### SUPPLIED RECORDS:
-- ==== Sys2Proof/Tests/Slice0.lean ====
section
/-! SUPPORT. The model's own tests: for each statement concrete states and operands that meet its hypotheses (named
`test_meets_<statement>`), the spec's worked examples, reset, and ill-formed commands that `Instr.wf` refuses. -/
namespace Sys2Proof.Tests
open Sys2Proof Sys2Proof.Machine

set_option Elab.async false

/-! ### States for the tests -/

/-- A descriptor from (byte offset, bytes, value) fields (R339). -/
def descOfFields (l : List (Nat × Nat × Nat)) : Desc :=
  BitVec.ofNat 512 (l.foldl (fun d x => d + x.2.2 % 256 ^ x.2.1 * 2 ^ (8 * x.1)) 0)

/-- A host page, an HBM3E page and a read-only one. -/
def pageH : Page := { dva := 0x100000, big := false, target := 0, addr := 0x40000, pasid := false, read := true, write := true }
def pageB : Page := { dva := 0x200000, big := true, target := 1, addr := 0x40000000, pasid := false, read := true, write := true }
def pageR : Page := { dva := 0x110000, big := false, target := 0, addr := 0x50000, pasid := false, read := true, write := false }

def ctxA : Ctx := { num := 1, dbPage := 0x10000, csp := 0x20000, pages := [pageH, pageB, pageR] }

/-- Queue 1 of context 1 with the one command it holds. -/
def queueA (e : Entry) : Queue :=
  { num := 1, ctx := 1, ring := 0x30000, cq := 0x38000, head := e.seq + 1, tail := e.seq + 1, recs := e.seq, cqHead := e.seq
    entries := [e] }

/-- The module in READY: link up, every tile LOCKED, context 1. -/
def live : State :=
  { State.reset with
    mod := { perst := false, mstate := .ready, served := true, wasReady := true, trained := true, sidebandUp := true }
    link := { up := true, speed := 6, width := 8, flit := true, cfgUp := true, doeBusy := false }
    ctxs := [ctxA, Ctx.zero]
    bolts := [(1, 1)]
    tiles := vecMap (fun _ t => { t with st := .locked, cores := vecMap (fun _ c => { c with st := .idle }) t.cores }) State.reset.tiles }

/-- The same with a command in queue 1. -/
def withEntry (e : Entry) : State := { live with queues := [queueA e, Queue.zero] }
def cmd (l : List (Nat × Nat × Nat)) : Entry := { seq := 5, desc := descOfFields l }
def withCmd (l : List (Nat × Nat × Nat)) : State := withEntry (cmd l)

/-- The same with a command in the admin queue. -/
def queueZ (e : Entry) : Queue :=
  { num := 0, ctx := 0, ring := 0x60000, cq := 0x68000, head := e.seq + 1, tail := e.seq + 1, recs := e.seq, cqHead := e.seq, entries := [e] }
def withAdmin (l : List (Nat × Nat × Nat)) : State :=
  { live with admin := { en := true, running := true }, queues := [queueZ (cmd l)] }

def idleQueue : Queue := { num := 1, ctx := 1, ring := 0x30000, cq := 0x38000, head := 5, tail := 5, recs := 5, cqHead := 5, headOut := 5 }
/-- The same with queue 1 beside it. -/
def adminOn (s : State) (l : List (Nat × Nat × Nat)) : State :=
  { s with admin := { en := true, running := true }, queues := [queueZ (cmd l), idleQueue] }
def withAdmin2 (l : List (Nat × Nat × Nat)) : State := adminOn live l
/-- A command of the admin queue, or of queue 1, has its turn in these states. -/
abbrev AdminTurn (l : List (Nat × Nat × Nat)) (op : Nat) : Prop := Turn (withAdmin l) op 0 5 (queueZ (cmd l)) Ctx.zero (cmd l)
abbrev TurnOn (s : State) (l : List (Nat × Nat × Nat)) (op : Nat) : Prop := Turn (adminOn s l) op 0 5 (queueZ (cmd l)) Ctx.zero (cmd l)
abbrev AdminTurn2 (l : List (Nat × Nat × Nat)) (op : Nat) : Prop := Turn (withAdmin2 l) op 0 5 (queueZ (cmd l)) Ctx.zero (cmd l)
abbrev CmdTurn (l : List (Nat × Nat × Nat)) (op : Nat) : Prop := Turn (withCmd l) op 1 5 (queueA (cmd l)) ctxA (cmd l)

def turnOk (s : State) (op q seq : Nat) (x : Queue) (c : Ctx) (e : Entry) : Bool :=
  s.queue? q == some x && x.entry? seq == some e && s.ctx? x.ctx == some c && e.op == op && verdict s x e == .go

theorem turn_of_ok {s : State} {op q seq : Nat} {x : Queue} {c : Ctx} {e : Entry} (h : turnOk s op q seq x c e = true) :
    Turn s op q seq x c e := by
  simp only [turnOk, Bool.and_eq_true, beq_iff_eq] at h
  exact ⟨h.1.1.1.1, h.1.1.1.2, h.1.1.2, h.1.2, h.2⟩

def grantedOk (s : State) (level : Nat) (res : Resource) (r : Req) (c : Conn) (a : Account) : Bool :=
  mgmtServes s && s.mgmt.conns.find? (·.id == r.conn) == some c && !c.prov && withinRate c r.second s.mgmt
    && decide (level ≤ roleLevel a.role)
    && (match r.ifMatch with | some e => e == etagOf s res | none => true)

theorem granted_of_ok {s : State} {level : Nat} {res : Resource} {r : Req} {c : Conn} {a : Account}
    (u : authenticate r s = (some a, s))
    (h : grantedOk s level res r c a = true) : Granted s level res r c a := by
  simp only [grantedOk, Bool.and_eq_true, beq_iff_eq, Bool.not_eq_true', decide_eq_true_eq] at h
  refine ⟨h.1.1.1.1.1, h.1.1.1.1.2, h.1.1.1.2, h.1.1.2, u, h.1.2, fun e he => ?_⟩
  have := h.2
  simpa [he] using this

def isNext (o : Out) : Bool := match o with | .next _ => true | _ => false
def fenceAt (v : Nat) : List (Nat × Nat × Nat) := [(0, 1, 7), (16, 1, 1), (24, 8, 0x100008), (32, 8, v)]
def fenceHs : List Cell := [(0x40008, 7)]
def signalAt (a : Nat) : List (Nat × Nat × Nat) := [(0, 1, 8), (24, 8, a), (32, 8, 0x0807060504030201)]
def queryAt (what id : Nat) : List (Nat × Nat × Nat) := [(0, 1, 13), (16, 1, what), (18, 2, id), (24, 8, 0x100000), (32, 4, 32)]
def spoolA : Spool := { id := 2, ctx := some 1, fn := 0, label := 7, size := 3, length := 5, gen := 4, inc := 1, data := [] }
def served : State := { live with queues := [idleQueue, Queue.zero] }
def inFault (s : State) : State := { s with mod := { s.mod with mstate := .fault } }
def slot (tail cqHead : Nat) : List Cell :=
  (leBytes 4 tail ++ leBytes 4 cqHead).mapIdx fun i b => (0x10000 + i, b)
def waiting : Queue := { idleQueue with tail := 6 }
def wantsOne : State := { live with queues := [waiting, Queue.zero] }
def ringOf (l : List (Nat × Nat × Nat)) : List Cell :=
  (leBytes 64 (descOfFields l).toNat).mapIdx fun i b => (0x30000 + 64 * 5 + i, b)
def withCtx (st : CtxState) : State := { wantsOne with ctxs := [{ ctxA with st := st }, Ctx.zero] }
def doneE : Entry := { seq := 64, desc := descOfFields [(0, 1, 8), (4, 4, 0x11223344)], st := .finished, status := .accessFault, info := 0x110000 }
def doneS : State := { withEntry doneE with host := [(0x38000 + 32, 7)] }
def fullQueue : Queue := { queueA doneE with cqHead := 0 }
def moved : Queue := { idleQueue with headOut := 4, coalTime := 1, pendInt := 1, sleeping := true }
def withMoved : State := { live with queues := [moved, Queue.zero] }
def dirty : State := { live with funcs := live.funcs.set 0 { enabled := true, dirty := true, fspLo := 0x9001 }, ctxs := [{ ctxA with dirty := true }, Ctx.zero] }
def busyQueue : Queue := queueA (cmd [])
/-- A SET_PARTITION descriptor: kind, action, first unit or spool, count, size, label; its context is 1. -/
def part (kind act first n size label : Nat) : List (Nat × Nat × Nat) :=
  [(0, 1, 70), (16, 1, kind), (17, 1, act), (18, 2, 1), (20, 4, first), (24, 4, n), (28, 4, size), (32, 8, label)]
def ownS : State := { live with swatches := [(7, 2), (8, 1)] }
def spoolsS : State := { live with vault := { st := 2, free := 10, spools := [spoolA, { spoolA with id := 3, ctx := none }] } }
def partOk (s : State) (l : List (Nat × Nat × Nat)) (p : State → Desc → List (Nat × Nat) → Bool) : Bool :=
  let t := adminOn s l
  let d := descOfFields l
  t.ctx? (partCtx d) == some ctxA && !underScrub t d && (partKind d != 2 || (partUnits d).all fun u => !systemBolt u)
    && p t d (ownList t (partKind d))
def scrubS : State := { live with queues := [{ queueZ { cmd [] with st := .begun } with num := 0 }], scrubs := [{ seq := some 5, kind := 2, unit := 3, from_ := none, to_ := some 1 }], hbm := [(3 * bolt0 + 1, 9)] }
def withInt (cause enable : BitVec 11) : State :=
    { live with funcs := live.funcs.set 0 { enabled := true, intCause := cause, intEnable := enable } }
def withMsix (mask : Bool) (pba : List Nat) : State :=
  { live with funcs := live.funcs.set 0 { enabled := true, msix := [(2047, { mask := mask })], pba := pba } }
def withAq (running : Bool) : State := { live with admin := { running := running, ringLo := 0x3000, cqLo := 0x4000, dbLo := 0x5000, cspHi := 1 } }
def counted : State := { live with mod := { live.mod with lockLoss := 255 }, link := { live.link with retrains := 255 }, power := { wakes := 3, retries := 2 }, hk := { live.hk with throttles := 9 } }
def inD3 : State := { live with funcs := live.funcs.set 0 { enabled := true, d3 := true } }
def fused (s : State) : State := { s with sec := { s.sec with fuses := { fa := 7, svn := 3 } }, vault := { s.vault with spools := [spoolA] } }
def offS : State := { State.reset with mod := { perst := false, rails := false }, power := { current := .off } }
def training (speed : Nat) (retr : Nat) : State :=
    { live with link := { live.link with training := true, speed := speed, retrains := retr } }
def early : State := { live with link := { live.link with cfgUp := false } }
def withVf : State := { live with funcs := live.funcs.set 63 { enabled := true }, link := { live.link with vfEnable := true, numVfs := 63, ari := true } }
def vfD3 : State := { withVf with funcs := live.funcs.set 63 { enabled := true, d3 := true } }
def vfCtx : State := { withVf with ctxs := [{ ctxA with owner := 63 }, Ctx.zero], queues := [idleQueue, Queue.zero] }
def placed : State := { vfCtx with tailor := { profile := 0, reserve := 4 }, mod := { live.mod with sscDepth := 5 }, hk := { live.hk with hostCap := 900 }, power := { target := .idle, hold := 3 } }
def withAtc : State := { live with funcs := live.funcs.set 0 { enabled := true, ats := true, atc := [(2, 0x9000, true, true), (3, 0xA000, true, true)] } }
def withInv : State := { live with funcs := live.funcs.set 0 { enabled := true, invs := [(0x2000, 0x1000, [])] } }
def withIde : State := { live with link := { live.link with ide := [{ id := 1, keys := [], secure := true, insecure := false }] } }
def sensorsAt (t : Int) : Vector Sensor 282 := Vector.replicate 282 { raw := some t, used := some t, status := 0 }
def warm : State := { live with hk := { live.hk with sensors := sensorsAt 4500 } }

theorem sensorsAt_at (h : Hk) (t : Int) (hs : h.sensors = sensorsAt t) (n : Nat) :
    h.at n = if n < 282 then { raw := some t, used := some t, status := 0 } else {} := by
  unfold Hk.at
  split <;> rename_i p
  · simp [hs, sensorsAt]
  · rfl

theorem sortInts_replicate (k : Nat) (t : Int) : sortInts (List.replicate k t) = List.replicate k t := by
  induction k with
  | zero => rfl
  | succ k ih =>
    rw [List.replicate_succ, sortInts, ih]
    cases k with
    | zero => rfl
    | succ k => simp [List.replicate_succ, insertInt]

theorem agrees (h : Hk) (t : Int) (hs : h.sensors = sensorsAt t) (n : Nat) : disagrees h n t = false := by
  have hl : nearReadings h n = List.replicate (nearReadings h n).length t := by
    refine List.eq_replicate_iff.mpr ⟨rfl, fun b hb => ?_⟩
    obtain ⟨m, _, hm⟩ := List.mem_filterMap.mp hb
    rw [sensorsAt_at h t hs] at hm
    split at hm <;> simp_all [Sensor.works, Sensor.failed]
  simp only [disagrees, Bool.and_eq_false_iff, Bool.not_eq_false', decide_eq_false_iff_not]
  by_cases he : (nearReadings h n).length = 0
  · exact .inl (by simp_all)
  · right
    rw [hl, median2, sortInts_replicate]
    simp only [List.length_replicate, List.getD_eq_getElem?_getD]
    rw [List.getElem?_replicate_of_lt (by omega), List.getElem?_replicate_of_lt (by omega)]
    simp; omega

theorem cool (h : Hk) (hs : h.sensors = sensorsAt 4500) : coolEnough h = true := by
  have : ∀ n ∈ List.range 282, (4500 : Int) < restartBelow n := by decide +kernel
  simp only [coolEnough, List.all_eq_true]
  intro n hn
  rw [sensorsAt_at h 4500 hs, if_pos (List.mem_range.mp hn)]
  exact decide_eq_true (this n hn)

### PROBLEM TO SOLVE:
All that is wanted is an exact copy of the lines above from the one with "def inFault (s" through the one with "t (partKind d))", with both ends included.

### ANSWER TO THIS TASK:
def inFault (s : State) : State := { s with mod := { s.mod with mstate := .fault } }
def slot (tail cqHead : Nat) : List Cell :=
  (leBytes 4 tail ++ leBytes 4 cqHead).mapIdx fun i b => (0x10000 + i, b)
def waiting : Queue := { idleQueue with tail := 6 }
def wantsOne : State := { live with queues := [waiting, Queue.zero] }
def ringOf (l : List (Nat × Nat × Nat)) : List Cell :=
  (leBytes 64 (descOfFields l).toNat).mapIdx fun i b => (0x30000 + 64 * 5 + i, b)
def withCtx (st : CtxState) : State := { wantsOne with ctxs := [{ ctxA with st := st }, Ctx.zero] }
def doneE : Entry := { seq := 64, desc := descOfFields [(0, 1, 8), (4, 4, 0x11223344)], st := .finished, status := .accessFault, info := 0x110000 }
def doneS : State := { withEntry doneE with host := [(0x38000 + 32, 7)] }
def fullQueue : Queue := { queueA doneE with cqHead := 0 }
def moved : Queue := { idleQueue with headOut := 4, coalTime := 1, pendInt := 1, sleeping := true }
def withMoved : State := { live with queues := [moved, Queue.zero] }
def dirty : State := { live with funcs := live.funcs.set 0 { enabled := true, dirty := true, fspLo := 0x9001 }, ctxs := [{ ctxA with dirty := true }, Ctx.zero] }
def busyQueue : Queue := queueA (cmd [])
/-- A SET_PARTITION descriptor: kind, action, first unit or spool, count, size, label; its context is 1. -/
def part (kind act first n size label : Nat) : List (Nat × Nat × Nat) :=
  [(0, 1, 70), (16, 1, kind), (17, 1, act), (18, 2, 1), (20, 4, first), (24, 4, n), (28, 4, size), (32, 8, label)]
def ownS : State := { live with swatches := [(7, 2), (8, 1)] }
def spoolsS : State := { live with vault := { st := 2, free := 10, spools := [spoolA, { spoolA with id := 3, ctx := none }] } }
def partOk (s : State) (l : List (Nat × Nat × Nat)) (p : State → Desc → List (Nat × Nat) → Bool) : Bool :=
  let t := adminOn s l
  let d := descOfFields l
  t.ctx? (partCtx d) == some ctxA && !underScrub t d && (partKind d != 2 || (partUnits d).all fun u => !systemBolt u)
    && p t d (ownList t (partKind d))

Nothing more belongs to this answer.